While we are PO-aware here, most people aren't unless one of us manages to talk one-on-one with someone. Lots of people like to scapegoat oil companies, Arabs, etc. for the ever-climbing gas prices.

But there is a critical difference between the two issues: With GW, we can choose to mitigate it and use less, but PO will force us to use less! Big difference. The gas prices (and its trickle-down effects) will force the mitigation. After all, tar sands are hard to extract. And shale is probably a done deal in terms of being too hard to extract.

I agree, it's as if we have 2 large asteroids heading towards us. One is large and will hit in 2 years, it's called PO and one is absolutely humongous but won't hit until quite a bit later than PO. It's called GW. Because PO is about to hit us if we don't do something it is forcing us to act. So in the short term we need to take agressive and expensive action to deflect PO. Unfortunately we have watched PO approach us for 50 years and taken no action to deflect it. Afterwards (or maybe at the same time) we can work on GW. Hopefully we will learn that relatively small actions now will deflect GW enough to pass us by rather than making the same mistake we made with PO - i.e. allowing it to get close so that it becomes more difficult to deflect. Small actions count more over large distances than large actions over small distances. At the end of the day, we likely will deflect them either way - it's a matter of cost.
Amen.
PO >>>>>>>> GW

Not even close.  Does GW have the potential to cause die-back to pre-industrial revolution population levels (1.5 billion people or less)??  Peak fossil fuels is a far more serious problem for civilization in general and it's severe effects will occur much faster.  

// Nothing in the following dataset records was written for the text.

/-! ### Updates of a thread -/

@[simp] theorem Thread.setGreg_st (th : Thread) (n : Nat) (r : Reg 64) : (th.setGreg n r).st = th.st := by
  unfold Thread.setGreg; repeat (first | rfl | split)
@[simp] theorem Thread.setGreg_left (th : Thread) (n : Nat) (r : Reg 64) : (th.setGreg n r).left = th.left := by
  unfold Thread.setGreg; repeat (first | rfl | split)
@[simp] theorem Thread.setGreg_priv (th : Thread) (n : Nat) (r : Reg 64) : (th.setGreg n r).priv = th.priv := by
  unfold Thread.setGreg; repeat (first | rfl | split)
@[simp] theorem Thread.setGreg_pc (th : Thread) (n : Nat) (r : Reg 64) : (th.setGreg n r).pc = th.pc := by
  unfold Thread.setGreg; repeat (first | rfl | split)
@[simp] theorem Thread.setGreg_v (th : Thread) (n : Nat) (r : Reg 64) : (th.setGreg n r).v = th.v := by
  unfold Thread.setGreg; repeat (first | rfl | split)
@[simp] theorem Thread.setGreg_p (th : Thread) (n : Nat) (r : Reg 64) : (th.setGreg n r).p = th.p := by
  unfold Thread.setGreg; repeat (first | rfl | split)
@[simp] theorem Thread.setGreg_fpsr (th : Thread) (n : Nat) (r : Reg 64) : (th.setGreg n r).fpsr = th.fpsr := by
  unfold Thread.setGreg; repeat (first | rfl | split)
@[simp] theorem Thread.setGreg_evpend (th : Thread) (n : Nat) (r : Reg 64) : (th.setGreg n r).evpend = th.evpend := by
  unfold Thread.setGreg; repeat (first | rfl | split)
@[simp] theorem Thread.setGreg_vslip (th : Thread) (n : Nat) (r : Reg 64) : (th.setGreg n r).vslip = th.vslip := by
  unfold Thread.setGreg; repeat (first | rfl | split)
@[simp] theorem Thread.setGreg_lslip (th : Thread) (n : Nat) (r : Reg 64) : (th.setGreg n r).lslip = th.lslip := by
  unfold Thread.setGreg; repeat (first | rfl | split)
@[simp] theorem Thread.setGreg_spbase (th : Thread) (n : Nat) (r : Reg 64) : (th.setGreg n r).spbase = th.spbase := by
  unfold Thread.setGreg; repeat (first | rfl | split)
@[simp] theorem Thread.setGreg_spsize (th : Thread) (n : Nat) (r : Reg 64) : (th.setGreg n r).spsize = th.spsize := by
  unfold Thread.setGreg; repeat (first | rfl | split)
@[simp] theorem Thread.setGreg_ovfp (th : Thread) (n : Nat) (r : Reg 64) : (th.setGreg n r).ovfp = th.ovfp := by
  unfold Thread.setGreg; repeat (first | rfl | split)
@[simp] theorem Thread.setGreg_next (th : Thread) (n : Nat) (r : Reg 64) : (th.setGreg n r).next = th.next := by
  unfold Thread.setGreg; repeat (first | rfl | split)
@[simp] theorem Thread.setGreg_since (th : Thread) (n : Nat) (r : Reg 64) : (th.setGreg n r).since = th.since := by
  unfold Thread.setGreg; repeat (first | rfl | split)
@[simp] theorem Thread.setGreg_block (th : Thread) (n : Nat) (r : Reg 64) : (th.setGreg n r).block = th.block := by
  unfold Thread.setGreg; repeat (first | rfl | split)
@[simp] theorem Thread.setGreg_wskip (th : Thread) (n : Nat) (r : Reg 64) : (th.setGreg n r).wskip = th.wskip := by
  unfold Thread.setGreg; repeat (first | rfl | split)
@[simp] theorem Thread.setGreg_slot (th : Thread) (n : Nat) (r : Reg 64) : (th.setGreg n r).slot = th.slot := by
  unfold Thread.setGreg; repeat (first | rfl | split)
@[simp] theorem Thread.setGreg_outs (th : Thread) (n : Nat) (r : Reg 64) : (th.setGreg n r).outs = th.outs := by
  unfold Thread.setGreg; repeat (first | rfl | split)
@[simp] theorem Thread.setGreg_serial (th : Thread) (n : Nat) (r : Reg 64) : (th.setGreg n r).serial = th.serial := by
  unfold Thread.setGreg; repeat (first | rfl | split)
@[simp] theorem Thread.setGreg_acqAt (th : Thread) (n : Nat) (r : Reg 64) : (th.setGreg n r).acqAt = th.acqAt := by
  unfold Thread.setGreg; repeat (first | rfl | split)
@[simp] theorem Thread.setGreg_relAt (th : Thread) (n : Nat) (r : Reg 64) : (th.setGreg n r).relAt = th.relAt := by
  unfold Thread.setGreg; repeat (first | rfl | split)
@[simp] theorem Thread.setGreg_refusals (th : Thread) (n : Nat) (r : Reg 64) : (th.setGreg n r).refusals = th.refusals := by
  unfold Thread.setGreg; repeat (first | rfl | split)
@[simp] theorem Thread.setGreg_refLost (th : Thread) (n : Nat) (r : Reg 64) : (th.setGreg n r).refLost = th.refLost := by
  unfold Thread.setGreg; repeat (first | rfl | split)
@[simp] theorem Thread.setGreg_trellis (th : Thread) (n : Nat) (r : Reg 64) : (th.setGreg n r).trellis = th.trellis := by
  unfold Thread.setGreg; repeat (first | rfl | split)
@[simp] theorem Thread.setGreg_stale (th : Thread) (n : Nat) (r : Reg 64) : (th.setGreg n r).stale = th.stale := by
  unfold Thread.setGreg; repeat (first | rfl | split)
@[simp] theorem Thread.setGreg_retired (th : Thread) (n : Nat) (r : Reg 64) : (th.setGreg n r).retired = th.retired := by
  unfold Thread.setGreg; repeat (first | rfl | split)
@[simp] theorem Thread.setGreg_tag (th : Thread) (n : Nat) (r : Reg 64) : (th.setGreg n r).tag = th.tag := by
  unfold Thread.setGreg; repeat (first | rfl | split)
@[simp] theorem Thread.setGreg_imaged (th : Thread) (n : Nat) (r : Reg 64) : (th.setGreg n r).imaged = th.imaged := by
  unfold Thread.setGreg; repeat (first | rfl | split)
@[simp] theorem Thread.setGreg_timer (th : Thread) (n : Nat) (r : Reg 64) : (th.setGreg n r).timer = th.timer := by
  unfold Thread.setGreg; repeat (first | rfl | split)
@[simp] theorem Thread.setGreg_owed (th : Thread) (n : Nat) (r : Reg 64) : (th.setGreg n r).owed = th.owed := by
  unfold Thread.setGreg; repeat (first | rfl | split)
@[simp] theorem Thread.setGreg_work (th : Thread) (n : Nat) (r : Reg 64) : (th.setGreg n r).work = th.work := by
  unfold Thread.setGreg; repeat (first | rfl | split)
@[simp] theorem Thread.setGreg_stepDue (th : Thread) (n : Nat) (r : Reg 64) : (th.setGreg n r).stepDue = th.stepDue := by
  unfold Thread.setGreg; repeat (first | rfl | split)
@[simp] theorem Thread.setVreg_st (th : Thread) (n : Nat) (r : Reg 512) : (th.setVreg n r).st = th.st := rfl
@[simp] theorem Thread.setVreg_left (th : Thread) (n : Nat) (r : Reg 512) : (th.setVreg n r).left = th.left := rfl
@[simp] theorem Thread.setVreg_priv (th : Thread) (n : Nat) (r : Reg 512) : (th.setVreg n r).priv = th.priv := rfl
@[simp] theorem Thread.setVreg_pc (th : Thread) (n : Nat) (r : Reg 512) : (th.setVreg n r).pc = th.pc := rfl
@[simp] theorem Thread.setVreg_g (th : Thread) (n : Nat) (r : Reg 512) : (th.setVreg n r).g = th.g := rfl
@[simp] theorem Thread.setVreg_hg (th : Thread) (n : Nat) (r : Reg 512) : (th.setVreg n r).hg = th.hg := rfl
@[simp] theorem Thread.setVreg_p (th : Thread) (n : Nat) (r : Reg 512) : (th.setVreg n r).p = th.p := rfl
@[simp] theorem Thread.setVreg_fpsr (th : Thread) (n : Nat) (r : Reg 512) : (th.setVreg n r).fpsr = th.fpsr := rfl
@[simp] theorem Thread.setVreg_evpend (th : Thread) (n : Nat) (r : Reg 512) : (th.setVreg n r).evpend = th.evpend := rfl
@[simp] theorem Thread.setVreg_vslip (th : Thread) (n : Nat) (r : Reg 512) : (th.setVreg n r).vslip = th.vslip := rfl
@[simp] theorem Thread.setVreg_lslip (th : Thread) (n : Nat) (r : Reg 512) : (th.setVreg n r).lslip = th.lslip := rfl
@[simp] theorem Thread.setVreg_spbase (th : Thread) (n : Nat) (r : Reg 512) : (th.setVreg n r).spbase = th.spbase := rfl
@[simp] theorem Thread.setVreg_spsize (th : Thread) (n : Nat) (r : Reg 512) : (th.setVreg n r).spsize = th.spsize := rfl
@[simp] theorem Thread.setVreg_ovfp (th : Thread) (n : Nat) (r : Reg 512) : (th.setVreg n r).ovfp = th.ovfp := rfl
@[simp] theorem Thread.setVreg_next (th : Thread) (n : Nat) (r : Reg 512) : (th.setVreg n r).next = th.next := rfl
@[simp] theorem Thread.setVreg_since (th : Thread) (n : Nat) (r : Reg 512) : (th.setVreg n r).since = th.since := rfl
@[simp] theorem Thread.setVreg_block (th : Thread) (n : Nat) (r : Reg 512) : (th.setVreg n r).block = th.block := rfl
@[simp] theorem Thread.setVreg_wskip (th : Thread) (n : Nat) (r : Reg 512) : (th.setVreg n r).wskip = th.wskip := rfl
@[simp] theorem Thread.setVreg_slot (th : Thread) (n : Nat) (r : Reg 512) : (th.setVreg n r).slot = th.slot := rfl
@[simp] theorem Thread.setVreg_outs (th : Thread) (n : Nat) (r : Reg 512) : (th.setVreg n r).outs = th.outs := rfl
@[simp] theorem Thread.setVreg_serial (th : Thread) (n : Nat) (r : Reg 512) : (th.setVreg n r).serial = th.serial := rfl
@[simp] theorem Thread.setVreg_acqAt (th : Thread) (n : Nat) (r : Reg 512) : (th.setVreg n r).acqAt = th.acqAt := rfl
@[simp] theorem Thread.setVreg_relAt (th : Thread) (n : Nat) (r : Reg 512) : (th.setVreg n r).relAt = th.relAt := rfl
@[simp] theorem Thread.setVreg_refusals (th : Thread) (n : Nat) (r : Reg 512) : (th.setVreg n r).refusals = th.refusals := rfl
@[simp] theorem Thread.setVreg_refLost (th : Thread) (n : Nat) (r : Reg 512) : (th.setVreg n r).refLost = th.refLost := rfl
@[simp] theorem Thread.setVreg_trellis (th : Thread) (n : Nat) (r : Reg 512) : (th.setVreg n r).trellis = th.trellis := rfl
@[simp] theorem Thread.setVreg_stale (th : Thread) (n : Nat) (r : Reg 512) : (th.setVreg n r).stale = th.stale := rfl
@[simp] theorem Thread.setVreg_retired (th : Thread) (n : Nat) (r : Reg 512) : (th.setVreg n r).retired = th.retired := rfl
@[simp] theorem Thread.setVreg_tag (th : Thread) (n : Nat) (r : Reg 512) : (th.setVreg n r).tag = th.tag := rfl
@[simp] theorem Thread.setVreg_imaged (th : Thread) (n : Nat) (r : Reg 512) : (th.setVreg n r).imaged = th.imaged := rfl
@[simp] theorem Thread.setVreg_timer (th : Thread) (n : Nat) (r : Reg 512) : (th.setVreg n r).timer = th.timer := rfl
@[simp] theorem Thread.setVreg_owed (th : Thread) (n : Nat) (r : Reg 512) : (th.setVreg n r).owed = th.owed := rfl
@[simp] theorem Thread.setVreg_work (th : Thread) (n : Nat) (r : Reg 512) : (th.setVreg n r).work = th.work := rfl
@[simp] theorem Thread.setVreg_stepDue (th : Thread) (n : Nat) (r : Reg 512) : (th.setVreg n r).stepDue = th.stepDue := rfl

end Sys2Proof.Machine
end

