-- ==== Sys2Proof/Laws/Memory.lean ====
section
/-! SUPPORT. Memory by bytes: every operation keeps the canonical form, a read after a write, and the bytes a write leaves
alone. -/

namespace Sys2Proof.Machine

/-! ### The canonical form -/

/-- A memory whose first listed address may be lower. -/
theorem memWfFrom_mono {lo lo' : Nat} (h : lo' ≤ lo) : ∀ {m : Memory}, memWfFrom lo m = true → memWfFrom lo' m = true
  | [], _ => rfl
  | (k, b) :: m, hm => by
    simp only [memWfFrom, Bool.and_eq_true, decide_eq_true_eq] at hm ⊢
    exact ⟨⟨by omega, hm.1.2⟩, hm.2⟩

/-- Below the first listed address every byte reads 0. -/
theorem memGet_below {lo x : Nat} (hx : x < lo) : ∀ {m : Memory}, memWfFrom lo m = true → memGet m x = 0
  | [], _ => rfl
  | (k, b) :: m, hm => by
    simp only [memWfFrom, Bool.and_eq_true, decide_eq_true_eq] at hm
    have : x < k := by omega
    simp [memGet, this]

/-- One byte written keeps the canonical form. -/
theorem memWfFrom_memSet {lo a : Nat} (ha : lo ≤ a) (b : Byte) :
    ∀ {m : Memory}, memWfFrom lo m = true → memWfFrom lo (memSet m a b) = true
  | [], _ => by
    by_cases h : b = 0#8 <;> simp [memSet, memWfFrom, h, ha]
  | (k, x) :: m, hm => by
    have hm' := hm
    simp only [memWfFrom, Bool.and_eq_true, decide_eq_true_eq] at hm'
    obtain ⟨⟨hk, hx⟩, hr⟩ := hm'
    unfold memSet
    split
    · next hlt =>
      split
      · exact hm
      · next hb => simp_all [memWfFrom, show a + 1 ≤ k by omega]
    · next hlt =>
      split
      · next he =>
        split
        · exact memWfFrom_mono (by omega) hr
        · next hb => subst he; simp_all [memWfFrom]
      · next hne =>
        have := memWfFrom_memSet (show k + 1 ≤ a by omega) b hr
        simp_all [memWfFrom]

/-- One byte written: the byte reads as written, every other as before. -/
theorem memGet_memSet {lo : Nat} (a x : Nat) (b : Byte) :
    ∀ {m : Memory}, memWfFrom lo m = true → memGet (memSet m a b) x = if x = a then b else memGet m x
  | [], _ => by
    by_cases h : b = 0#8 <;> by_cases hx : x = a <;> simp [memSet, memGet, h, hx]
  | (k, y) :: m, hm => by
    simp only [memWfFrom, Bool.and_eq_true, decide_eq_true_eq] at hm
    obtain ⟨⟨hk, hy⟩, hr⟩ := hm
    unfold memSet
    split
    · next hlt =>
      split
      · next hb =>
        by_cases hx : x = a
        · simp [memGet, hx, hlt, hb]
        · simp [hx]
      · next hb =>
        by_cases hx : x = a
        · simp [memGet, hx]
        · by_cases h1 : x < a
          · have : x < k := by omega
            simp [memGet, hx, h1, this]
          · simp [memGet, hx, h1]
    · next hlt =>
      split
      · next he =>
        subst he
        split
        · next hb =>
          by_cases hx : x = a
          · subst hx; simp [hb, memGet_below (Nat.lt_succ_self x) hr]
          · by_cases h1 : x < a
            · simp [memGet, hx, h1, memGet_below (show x < a + 1 by omega) hr]
            · simp [memGet, hx, h1]
        · by_cases hx : x = a
          · simp [memGet, hx]
          · simp [memGet, hx]
      · next hne =>
        by_cases h1 : x < k
        · have : x ≠ a := by omega
          simp [memGet, h1, this]
        · by_cases h2 : k = x
          · have : x ≠ a := by omega
            simp [memGet, h2, this]
          · have h3 : ¬ x = k := fun h => h2 h.symm
            simp [memGet, h1, h3, memGet_memSet a x b hr]

/-- n bytes written keep the canonical form. -/
theorem memWf_memSetN {m : Memory} (hm : m.wf = true) (a : Nat) : ∀ n x, (memSetN m a n x).wf = true
  | 0, _ => hm
  | n + 1, x => by
    induction n generalizing a x with
    | zero => exact memWfFrom_memSet (Nat.zero_le _) _ hm
    | succ n ih => exact memWfFrom_memSet (Nat.zero_le _) _ (ih (a + 1) (x / 256))

/-- A list of bytes written keeps the canonical form. -/
theorem memWf_memPut {m : Memory} (hm : m.wf = true) : ∀ (bs : List Byte) (a : Nat), (memPut m a bs).wf = true
  | [], _ => hm
  | _ :: bs, a => memWfFrom_memSet (Nat.zero_le _) _ (memWf_memPut hm bs (a + 1))

/-- One byte written keeps the canonical form of a whole memory. -/
theorem memWf_memSet {m : Memory} (hm : m.wf = true) (a : Nat) (b : Byte) : (memSet m a b).wf = true :=
  memWfFrom_memSet (Nat.zero_le _) b hm

/-! ### Reads after writes -/

theorem memSetN_succ (m : Memory) (a n x : Nat) :
    memSetN m a (n + 1) x = memSet (memSetN m (a + 1) n (x / 256)) a (BitVec.ofNat 8 x) := rfl

/-- Bytes outside those written read as before. -/
theorem memGet_memSetN_outside {m : Memory} (hm : m.wf = true) {y : Nat} :
    ∀ (n a x : Nat), (y < a ∨ a + n ≤ y) → memGet (memSetN m a n x) y = memGet m y
  | 0, _, _, _ => rfl
  | n + 1, a, x, h => by
    rw [memSetN_succ]
    rw [memGet_memSet (lo := 0) a y _ (memWf_memSetN hm (a + 1) n (x / 256)), if_neg (by omega)]
    exact memGet_memSetN_outside hm n (a + 1) (x / 256) (by omega)

/-- Each byte written reads as its part of the number (R8). -/
theorem memGet_memSetN_inside {m : Memory} (hm : m.wf = true) :
    ∀ (n a x i : Nat), i < n → memGet (memSetN m a n x) (a + i) = BitVec.ofNat 8 (x / 256 ^ i)
  | n + 1, a, x, 0, _ => by
    rw [memSetN_succ]
    rw [memGet_memSet (lo := 0) a _ _ (memWf_memSetN hm (a + 1) n (x / 256))]
    simp
  | n + 1, a, x, i + 1, h => by
    rw [memSetN_succ]
    rw [memGet_memSet (lo := 0) a _ _ (memWf_memSetN hm (a + 1) n (x / 256)), if_neg (by omega)]
    rw [show a + (i + 1) = a + 1 + i by omega, memGet_memSetN_inside hm n (a + 1) (x / 256) i (by omega), Nat.div_div_eq_div_mul,
      Nat.pow_succ']

/-- Bytes that agree one by one read as the same number. -/
theorem memGetN_congr {m m' : Memory} : ∀ (n a : Nat), (∀ i, i < n → memGet m (a + i) = memGet m' (a + i)) →
    memGetN m a n = memGetN m' a n
  | 0, _, _ => rfl
  | n + 1, a, h => by
    have h0 := h 0 (by omega)
    have ih := memGetN_congr n (a + 1) (fun i hi => by have := h (i + 1) (by omega); simpa [Nat.add_assoc, Nat.add_comm 1] using this)
    simp only [Nat.add_zero] at h0
    simp [memGetN, h0, ih]

/-- A read of the bytes just written gives the number's low bytes (R8). -/
theorem memGetN_memSetN {m : Memory} (hm : m.wf = true) : ∀ (n a x : Nat), memGetN (memSetN m a n x) a n = x % 256 ^ n
  | 0, _, x => by simp [memGetN, Nat.mod_one]
  | n + 1, a, x => by
    have h0 := memGet_memSetN_inside hm (n + 1) a x 0 (by omega)
    have ih := memGetN_memSetN hm n (a + 1) (x / 256)
    have hc : memGetN (memSetN m a (n + 1) x) (a + 1) n = memGetN (memSetN m (a + 1) n (x / 256)) (a + 1) n := by
      apply memGetN_congr
      intro i hi
      rw [memSetN_succ]
      rw [memGet_memSet (lo := 0) a _ _ (memWf_memSetN hm (a + 1) n (x / 256)), if_neg (by omega)]
    simp only [Nat.add_zero, Nat.pow_zero, Nat.div_one] at h0
    have h1 : x % 256 ^ (n + 1) = x % 256 + 256 * (x / 256 % 256 ^ n) := by
      rw [show 256 ^ (n + 1) = 256 * 256 ^ n from Nat.pow_succ', Nat.mod_mul]
    rw [memGetN, h0, hc, ih, BitVec.toNat_ofNat, h1]

/-- A number read from n bytes is below 256^n. -/
theorem memGetN_lt (m : Memory) : ∀ (n a : Nat), memGetN m a n < 256 ^ n
  | 0, _ => by simp [memGetN]
  | n + 1, a => by
    have ih := memGetN_lt m n (a + 1)
    have hb := (memGet m a).isLt
    rw [memGetN, Nat.pow_succ']
    omega

/-- A read of bytes that a write left alone. -/
theorem memGetN_memSetN_outside {m : Memory} (hm : m.wf = true) (n a x k b : Nat) (h : b + k ≤ a ∨ a + n ≤ b) :
    memGetN (memSetN m a n x) b k = memGetN m b k :=
  memGetN_congr k b fun i hi => memGet_memSetN_outside hm n a x (by omega)

/-! ### Equal memories are equal data -/

/-- Two memories in canonical form that read the same everywhere are the same list. -/
theorem memory_ext {lo : Nat} : ∀ {m m' : Memory}, memWfFrom lo m = true → memWfFrom lo m' = true →
    (∀ a, memGet m a = memGet m' a) → m = m'
  | [], [], _, _, _ => rfl
  | [], (k, b) :: m', _, hm', h => by
    simp only [memWfFrom, Bool.and_eq_true, bne_iff_ne, ne_eq] at hm'
    have := h k
    simp [memGet] at this
    exact absurd this.symm hm'.1.2
  | (k, b) :: m, [], hm, _, h => by
    simp only [memWfFrom, Bool.and_eq_true, bne_iff_ne, ne_eq] at hm
    have := h k
    simp [memGet] at this
    exact absurd this hm.1.2
  | (k, b) :: m, (k', b') :: m', hm, hm', h => by
    simp only [memWfFrom, Bool.and_eq_true, bne_iff_ne, ne_eq, decide_eq_true_eq] at hm hm'
    have hkk : k = k' := by
      rcases Nat.lt_trichotomy k k' with hl | he | hl
      · have := h k; simp [memGet, hl] at this; exact absurd this hm.1.2
      · exact he
      · have := h k'; simp [memGet, hl] at this; exact absurd this.symm hm'.1.2
    subst hkk
    have hb : b = b' := by have := h k; simpa [memGet] using this
    subst hb
    have ht : m = m' := by
      refine memory_ext hm.2 hm'.2 fun a => ?_
      by_cases hlt : a < k + 1
      · rw [memGet_below hlt hm.2, memGet_below hlt hm'.2]
      · have := h a
        simpa [memGet, show ¬ a < k by omega, show ¬ a = k by omega] using this
    rw [ht]

end Sys2Proof.Machine
end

Depends on what it does to the food and water supply.
From a purely selfish national point of view I would prefer a dire PO scenario over a dire GW scenario. If you already have a good climate, ok infrastructure and plenty of natural resources it is easier to weather PO and then a climate shift forcing you to move somewhere while abandoning all fixed investments.
Wouldn't it be interesting to have crocodiles in Sweden ?

No need for summer vacations in Spain, etc.

Crocodile teeth have been found in the high Canadian Artic islands, along with warm temperate tree species.

Having a freezing winter kills a lot of potential pests wich makes it possible to farm with fairly little pesticides. We loose productive months compared with warmer climates but what is produced is often good with small inputs of nasty stuff.

Having plenty of rainfall, often fairly well distributed over the months makes it very easy to get fresh water and good crops and gives us plenty of hydro power.

I rather have rainfall and a green summer then a nice summer vacation where one can see brown vegetation. The other extreme, a new ice age, is of course even worse.

PO is a more obvious problem for the next generation or two.  GW is a more serious problem for our entire planet as an ecosystem.

GW threatens to cause the extinction of a significant portion of the species on our planet.  GW means leaving our children a home that is barren in comparison to the world we inherited from out parents.  What are all the implications of that?  I can't begin to imagine.  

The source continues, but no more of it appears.